New report shows UK car industry revitalised by low-carbon approach
The report was carried out for the LowCVP – a UK public-private partnership to promote lower carbon vehicles and fuels – by E4tech and the Centre for Automotive Industry Research at Cardiff Business School and was conducted between March and June 2014.
Key stats from the report include:
- UK automotive manufacturing sector turnover climbed from £46.3bn in 2003 to £64.1bn in 2013.
- Confirmed total value of £17.6 billion in low carbon investments
- Average new car tailpipe CO2 emissions have fallen by 25% to below the threshold of 130g/km
LowCVP managing director, Andy Eastlake said: ‘The emphasis of policy makers on environmental achievements and “green growth” has bolstered the foundations of the UK automotive sector.
‘Experience over the last 10 years shows that a consistent policy approach based on collaboration between all stakeholders can deliver dividends. This represents the first strides on the road to meeting the environmental imperative of decarbonising road transport by 2050.

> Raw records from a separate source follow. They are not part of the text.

-- ==== Sys2Proof/Laws/State.lean ====
section
/-! SUPPORT. What each update of the state leaves unchanged, and what reading an entry of a table gives after a write. -/

namespace Sys2Proof.Machine

/-! ## Reading a vector after a write -/

@[simp] theorem put_self {α : Type} {n : Nat} (v : Vector α n) (i : Fin n) (x : α) : (put v i x)[i.val] = x := by
  simp [put]

theorem put_ne {α : Type} {n : Nat} (v : Vector α n) (i j : Fin n) (x : α) (h : j ≠ i) :
    (put v i x)[j.val] = v[j.val] := by
  have : i.val ≠ j.val := fun e => h (Fin.ext e.symm)
  simp [put, this]

theorem put_at {α : Type} {n : Nat} (v : Vector α n) (i j : Fin n) (x : α) :
    (put v i x)[j.val] = if j = i then x else v[j.val] := by
  by_cases h : j = i
  · subst h; simp
  · simp [h, put_ne v i j x h]

/-! ## Reading an entry after a write -/

theorem bay_modBay (s : State) (b c : BayId) (f : Bay → Bay) :
    (s.modBay b f).bay c = if c = b then f (s.bay b) else s.bay c := put_at ..

@[simp] theorem bay_modBay_self (s : State) (b : BayId) (f : Bay → Bay) : (s.modBay b f).bay b = f (s.bay b) := by
  simp [bay_modBay]

theorem record_modRecord (s : State) (r q : RecordId) (f : Record → Record) :
    (s.modRecord r f).record q = if q = r then f (s.record r) else s.record q := put_at ..

@[simp] theorem record_modRecord_self (s : State) (r : RecordId) (f : Record → Record) :
    (s.modRecord r f).record r = f (s.record r) := by simp [record_modRecord]

theorem record_takeRecord (s : State) (r q : RecordId) (g : Record) :
    (s.takeRecord r g).record q = if q = r then g else s.record q := put_at ..

theorem page_modPage (s : State) (pg q : PageId) (f : Page → Page) :
    (s.modPage pg f).page q = if q = pg then f (s.page pg) else s.page q := put_at ..

theorem plan_setPlan (s : State) (p q : PlanId) (e : Option PlanEntry) :
    (s.setPlan p e).plan q = if q = p then e else s.plan q := put_at ..

theorem node_modNode (s : State) (k q : NodeId) (f : Node → Node) :
    (s.modNode k f).node q = if q = k then f (s.node k) else s.node q := put_at ..

@[simp] theorem port_modPort_self (s : State) (p : Port) (f : PortContext → PortContext) :
    (s.modPort p f).port p = f (s.port p) := by cases p <;> rfl

theorem port_modPort (s : State) (p q : Port) (f : PortContext → PortContext) :
    (s.modPort p f).port q = if q = p then f (s.port p) else s.port q := by cases p <;> cases q <;> rfl

/-! ## What each update leaves unchanged -/

@[simp] theorem modBay_clc (s : State) (b : BayId) (f : Bay → Bay) : (s.modBay b f).clc = s.clc := rfl
@[simp] theorem modBay_ale (s : State) (b : BayId) (f : Bay → Bay) : (s.modBay b f).ale = s.ale := rfl
@[simp] theorem modBay_ssm (s : State) (b : BayId) (f : Bay → Bay) : (s.modBay b f).ssm = s.ssm := rfl
@[simp] theorem modBay_tfs (s : State) (b : BayId) (f : Bay → Bay) : (s.modBay b f).tfs = s.tfs := rfl
@[simp] theorem modBay_rcq (s : State) (b : BayId) (f : Bay → Bay) : (s.modBay b f).rcq = s.rcq := rfl
@[simp] theorem modBay_ivm (s : State) (b : BayId) (f : Bay → Bay) : (s.modBay b f).ivm = s.ivm := rfl
@[simp] theorem modBay_mpt (s : State) (b : BayId) (f : Bay → Bay) : (s.modBay b f).mpt = s.mpt := rfl
@[simp] theorem modBay_sst (s : State) (b : BayId) (f : Bay → Bay) : (s.modBay b f).sst = s.sst := rfl
@[simp] theorem modBay_lines (s : State) (b : BayId) (f : Bay → Bay) : (s.modBay b f).lines = s.lines := rfl
@[simp] theorem modBay_pending (s : State) (b : BayId) (f : Bay → Bay) : (s.modBay b f).pending = s.pending := rfl

@[simp] theorem setSession_clc (s : State) (b : BayId) (r : Option RecordId) : (s.setSession b r).clc = s.clc := rfl
@[simp] theorem setSession_ale (s : State) (b : BayId) (r : Option RecordId) : (s.setSession b r).ale = s.ale := rfl
@[simp] theorem setSession_ssm (s : State) (b : BayId) (r : Option RecordId) : (s.setSession b r).ssm = s.ssm := rfl
@[simp] theorem setSession_tfs (s : State) (b : BayId) (r : Option RecordId) : (s.setSession b r).tfs = s.tfs := rfl
@[simp] theorem setSession_rcq (s : State) (b : BayId) (r : Option RecordId) : (s.setSession b r).rcq = s.rcq := rfl
@[simp] theorem setSession_ivm (s : State) (b : BayId) (r : Option RecordId) : (s.setSession b r).ivm = s.ivm := rfl
@[simp] theorem setSession_mpt (s : State) (b : BayId) (r : Option RecordId) : (s.setSession b r).mpt = s.mpt := rfl
@[simp] theorem setSession_sst (s : State) (b : BayId) (r : Option RecordId) : (s.setSession b r).sst = s.sst := rfl
@[simp] theorem setSession_lines (s : State) (b : BayId) (r : Option RecordId) : (s.setSession b r).lines = s.lines := rfl
@[simp] theorem setSession_pending (s : State) (b : BayId) (r : Option RecordId) : (s.setSession b r).pending = s.pending := rfl

@[simp] theorem addUnbilled_clc (s : State) (b : BayId) (e : Nat) : (s.addUnbilled b e).clc = s.clc := rfl
@[simp] theorem addUnbilled_ale (s : State) (b : BayId) (e : Nat) : (s.addUnbilled b e).ale = s.ale := rfl
@[simp] theorem addUnbilled_ssm (s : State) (b : BayId) (e : Nat) : (s.addUnbilled b e).ssm = s.ssm := rfl
@[simp] theorem addUnbilled_tfs (s : State) (b : BayId) (e : Nat) : (s.addUnbilled b e).tfs = s.tfs := rfl
@[simp] theorem addUnbilled_rcq (s : State) (b : BayId) (e : Nat) : (s.addUnbilled b e).rcq = s.rcq := rfl
@[simp] theorem addUnbilled_ivm (s : State) (b : BayId) (e : Nat) : (s.addUnbilled b e).ivm = s.ivm := rfl
@[simp] theorem addUnbilled_mpt (s : State) (b : BayId) (e : Nat) : (s.addUnbilled b e).mpt = s.mpt := rfl
@[simp] theorem addUnbilled_sst (s : State) (b : BayId) (e : Nat) : (s.addUnbilled b e).sst = s.sst := rfl
@[simp] theorem addUnbilled_lines (s : State) (b : BayId) (e : Nat) : (s.addUnbilled b e).lines = s.lines := rfl
@[simp] theorem addUnbilled_pending (s : State) (b : BayId) (e : Nat) : (s.addUnbilled b e).pending = s.pending := rfl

‘There are, however, no grounds for complacency and the job is far from done. We urgently need to repeat the success seen in our passenger car and bus sectors, in all aspects of road transport such as the truck and commercial vehicle industries and of course the supply of low carbon fuels and energy to power all forms of transport.’
Commenting on the report, Greg Archer, clean vehicles policy manager at environmental NGO Transport & Environment, said: ‘This report shows that Europe's policy to reduce CO2 emissions from new cars and vans is delivering the much-needed investment boost, level playing field and long term certainty that the car industry needs. It is therefore essential that this long-term market signal is maintained by setting 2025 CO2 limits for cars and vans – something the UK automotive industry should now embrace.
‘In the area of fuels and lorries, where the EU policy framework is weak, or even absent, so too have been the green growth opportunities for UK business. For the sake of reaping the wider economic benefits of smart laws, the EU should conclude discussions on fuel regulations to 2020, establish a policy framework post 2020 and introduce a law to drive stagnated truck fuel economy and CO2 emissions.’